WHAT THE EXERCISE ASKS
The data is to be set down once more, exactly as it reads.

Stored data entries
----------
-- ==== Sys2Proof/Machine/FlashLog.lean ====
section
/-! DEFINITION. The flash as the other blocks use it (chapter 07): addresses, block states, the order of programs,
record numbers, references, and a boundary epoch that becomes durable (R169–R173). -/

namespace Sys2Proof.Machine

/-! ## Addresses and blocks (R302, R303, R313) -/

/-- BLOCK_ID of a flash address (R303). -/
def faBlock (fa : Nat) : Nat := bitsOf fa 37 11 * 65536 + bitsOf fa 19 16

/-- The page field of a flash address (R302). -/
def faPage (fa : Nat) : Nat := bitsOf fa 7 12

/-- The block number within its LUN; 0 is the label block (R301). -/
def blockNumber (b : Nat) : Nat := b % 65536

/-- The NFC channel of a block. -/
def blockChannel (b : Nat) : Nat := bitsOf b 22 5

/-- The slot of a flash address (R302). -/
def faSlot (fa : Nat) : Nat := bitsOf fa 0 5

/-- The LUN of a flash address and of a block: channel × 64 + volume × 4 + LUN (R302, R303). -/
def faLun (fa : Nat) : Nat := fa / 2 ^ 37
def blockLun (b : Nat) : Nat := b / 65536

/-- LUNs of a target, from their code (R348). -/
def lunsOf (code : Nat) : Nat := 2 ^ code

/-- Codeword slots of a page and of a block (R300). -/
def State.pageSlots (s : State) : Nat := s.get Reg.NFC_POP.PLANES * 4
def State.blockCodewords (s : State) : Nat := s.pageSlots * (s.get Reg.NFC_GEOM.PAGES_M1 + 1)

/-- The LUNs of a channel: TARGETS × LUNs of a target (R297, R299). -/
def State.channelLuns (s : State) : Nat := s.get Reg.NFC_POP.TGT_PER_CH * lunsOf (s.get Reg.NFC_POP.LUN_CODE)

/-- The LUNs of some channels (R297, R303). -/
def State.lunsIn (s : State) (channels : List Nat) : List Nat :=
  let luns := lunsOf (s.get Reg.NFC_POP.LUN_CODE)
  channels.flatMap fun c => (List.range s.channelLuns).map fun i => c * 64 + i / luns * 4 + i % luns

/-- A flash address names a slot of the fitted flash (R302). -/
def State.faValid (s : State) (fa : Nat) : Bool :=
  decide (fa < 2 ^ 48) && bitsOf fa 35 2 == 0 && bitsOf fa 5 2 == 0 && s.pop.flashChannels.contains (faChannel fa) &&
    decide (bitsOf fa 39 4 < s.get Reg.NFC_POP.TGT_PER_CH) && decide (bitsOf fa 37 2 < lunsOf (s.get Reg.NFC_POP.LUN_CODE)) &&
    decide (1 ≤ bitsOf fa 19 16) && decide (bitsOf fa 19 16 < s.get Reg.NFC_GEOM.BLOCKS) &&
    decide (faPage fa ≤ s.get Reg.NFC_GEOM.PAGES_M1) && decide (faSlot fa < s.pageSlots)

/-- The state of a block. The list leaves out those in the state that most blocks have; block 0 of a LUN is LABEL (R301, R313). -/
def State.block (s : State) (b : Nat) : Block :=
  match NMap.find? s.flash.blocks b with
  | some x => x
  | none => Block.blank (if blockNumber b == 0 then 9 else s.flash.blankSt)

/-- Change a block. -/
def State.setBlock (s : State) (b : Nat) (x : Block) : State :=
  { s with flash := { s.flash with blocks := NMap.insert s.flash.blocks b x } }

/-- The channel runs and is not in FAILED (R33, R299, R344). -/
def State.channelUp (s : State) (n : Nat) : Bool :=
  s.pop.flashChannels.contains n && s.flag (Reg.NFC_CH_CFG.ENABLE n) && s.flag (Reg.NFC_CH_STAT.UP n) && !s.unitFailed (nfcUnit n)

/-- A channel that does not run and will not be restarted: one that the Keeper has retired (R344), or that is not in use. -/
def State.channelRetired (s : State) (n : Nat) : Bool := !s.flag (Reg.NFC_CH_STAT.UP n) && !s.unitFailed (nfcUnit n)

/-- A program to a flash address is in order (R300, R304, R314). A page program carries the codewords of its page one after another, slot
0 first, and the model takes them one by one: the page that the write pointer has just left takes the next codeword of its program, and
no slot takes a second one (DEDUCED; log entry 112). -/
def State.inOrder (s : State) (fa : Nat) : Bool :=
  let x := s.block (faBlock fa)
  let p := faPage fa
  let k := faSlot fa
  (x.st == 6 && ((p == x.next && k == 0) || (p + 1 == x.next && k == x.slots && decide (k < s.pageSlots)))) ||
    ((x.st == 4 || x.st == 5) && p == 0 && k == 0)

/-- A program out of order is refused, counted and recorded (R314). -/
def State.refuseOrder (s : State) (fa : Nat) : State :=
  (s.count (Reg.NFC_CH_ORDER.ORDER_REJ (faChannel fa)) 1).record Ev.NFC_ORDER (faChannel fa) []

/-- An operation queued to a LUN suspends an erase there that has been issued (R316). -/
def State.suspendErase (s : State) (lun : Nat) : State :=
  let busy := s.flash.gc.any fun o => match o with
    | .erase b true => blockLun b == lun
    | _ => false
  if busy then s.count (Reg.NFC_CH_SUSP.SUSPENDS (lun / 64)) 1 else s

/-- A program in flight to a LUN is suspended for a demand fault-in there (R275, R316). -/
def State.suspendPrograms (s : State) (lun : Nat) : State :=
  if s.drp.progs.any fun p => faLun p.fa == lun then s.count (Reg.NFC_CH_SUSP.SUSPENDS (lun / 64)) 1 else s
----------
WRITTEN SOLUTION
-- ==== Sys2Proof/Machine/FlashLog.lean ====
section
/-! DEFINITION. The flash as the other blocks use it (chapter 07): addresses, block states, the order of programs,
record numbers, references, and a boundary epoch that becomes durable (R169–R173). -/

namespace Sys2Proof.Machine

/-! ## Addresses and blocks (R302, R303, R313) -/

/-- BLOCK_ID of a flash address (R303). -/
def faBlock (fa : Nat) : Nat := bitsOf fa 37 11 * 65536 + bitsOf fa 19 16

/-- The page field of a flash address (R302). -/
def faPage (fa : Nat) : Nat := bitsOf fa 7 12

/-- The block number within its LUN; 0 is the label block (R301). -/
def blockNumber (b : Nat) : Nat := b % 65536

/-- The NFC channel of a block. -/
def blockChannel (b : Nat) : Nat := bitsOf b 22 5

/-- The slot of a flash address (R302). -/
def faSlot (fa : Nat) : Nat := bitsOf fa 0 5

/-- The LUN of a flash address and of a block: channel × 64 + volume × 4 + LUN (R302, R303). -/
def faLun (fa : Nat) : Nat := fa / 2 ^ 37
def blockLun (b : Nat) : Nat := b / 65536

/-- LUNs of a target, from their code (R348). -/
def lunsOf (code : Nat) : Nat := 2 ^ code

/-- Codeword slots of a page and of a block (R300). -/
def State.pageSlots (s : State) : Nat := s.get Reg.NFC_POP.PLANES * 4
def State.blockCodewords (s : State) : Nat := s.pageSlots * (s.get Reg.NFC_GEOM.PAGES_M1 + 1)

/-- The LUNs of a channel: TARGETS × LUNs of a target (R297, R299). -/
def State.channelLuns (s : State) : Nat := s.get Reg.NFC_POP.TGT_PER_CH * lunsOf (s.get Reg.NFC_POP.LUN_CODE)

/-- The LUNs of some channels (R297, R303). -/
def State.lunsIn (s : State) (channels : List Nat) : List Nat :=
  let luns := lunsOf (s.get Reg.NFC_POP.LUN_CODE)
  channels.flatMap fun c => (List.range s.channelLuns).map fun i => c * 64 + i / luns * 4 + i % luns

/-- A flash address names a slot of the fitted flash (R302). -/
def State.faValid (s : State) (fa : Nat) : Bool :=
  decide (fa < 2 ^ 48) && bitsOf fa 35 2 == 0 && bitsOf fa 5 2 == 0 && s.pop.flashChannels.contains (faChannel fa) &&
    decide (bitsOf fa 39 4 < s.get Reg.NFC_POP.TGT_PER_CH) && decide (bitsOf fa 37 2 < lunsOf (s.get Reg.NFC_POP.LUN_CODE)) &&
    decide (1 ≤ bitsOf fa 19 16) && decide (bitsOf fa 19 16 < s.get Reg.NFC_GEOM.BLOCKS) &&
    decide (faPage fa ≤ s.get Reg.NFC_GEOM.PAGES_M1) && decide (faSlot fa < s.pageSlots)

/-- The state of a block. The list leaves out those in the state that most blocks have; block 0 of a LUN is LABEL (R301, R313). -/
def State.block (s : State) (b : Nat) : Block :=
  match NMap.find? s.flash.blocks b with
  | some x => x
  | none => Block.blank (if blockNumber b == 0 then 9 else s.flash.blankSt)

/-- Change a block. -/
def State.setBlock (s : State) (b : Nat) (x : Block) : State :=
  { s with flash := { s.flash with blocks := NMap.insert s.flash.blocks b x } }

/-- The channel runs and is not in FAILED (R33, R299, R344). -/
def State.channelUp (s : State) (n : Nat) : Bool :=
  s.pop.flashChannels.contains n && s.flag (Reg.NFC_CH_CFG.ENABLE n) && s.flag (Reg.NFC_CH_STAT.UP n) && !s.unitFailed (nfcUnit n)

/-- A channel that does not run and will not be restarted: one that the Keeper has retired (R344), or that is not in use. -/
def State.channelRetired (s : State) (n : Nat) : Bool := !s.flag (Reg.NFC_CH_STAT.UP n) && !s.unitFailed (nfcUnit n)

/-- A program to a flash address is in order (R300, R304, R314). A page program carries the codewords of its page one after another, slot
0 first, and the model takes them one by one: the page that the write pointer has just left takes the next codeword of its program, and
no slot takes a second one (DEDUCED; log entry 112). -/
def State.inOrder (s : State) (fa : Nat) : Bool :=
  let x := s.block (faBlock fa)
  let p := faPage fa
  let k := faSlot fa
  (x.st == 6 && ((p == x.next && k == 0) || (p + 1 == x.next && k == x.slots && decide (k < s.pageSlots)))) ||
    ((x.st == 4 || x.st == 5) && p == 0 && k == 0)

/-- A program out of order is refused, counted and recorded (R314). -/
def State.refuseOrder (s : State) (fa : Nat) : State :=
  (s.count (Reg.NFC_CH_ORDER.ORDER_REJ (faChannel fa)) 1).record Ev.NFC_ORDER (faChannel fa) []

/-- An operation queued to a LUN suspends an erase there that has been issued (R316). -/
def State.suspendErase (s : State) (lun : Nat) : State :=
  let busy := s.flash.gc.any fun o => match o with
    | .erase b true => blockLun b == lun
    | _ => false
  if busy then s.count (Reg.NFC_CH_SUSP.SUSPENDS (lun / 64)) 1 else s

/-- A program in flight to a LUN is suspended for a demand fault-in there (R275, R316). -/
def State.suspendPrograms (s : State) (lun : Nat) : State :=
  if s.drp.progs.any fun p => faLun p.fa == lun then s.count (Reg.NFC_CH_SUSP.SUSPENDS (lun / 64)) 1 else s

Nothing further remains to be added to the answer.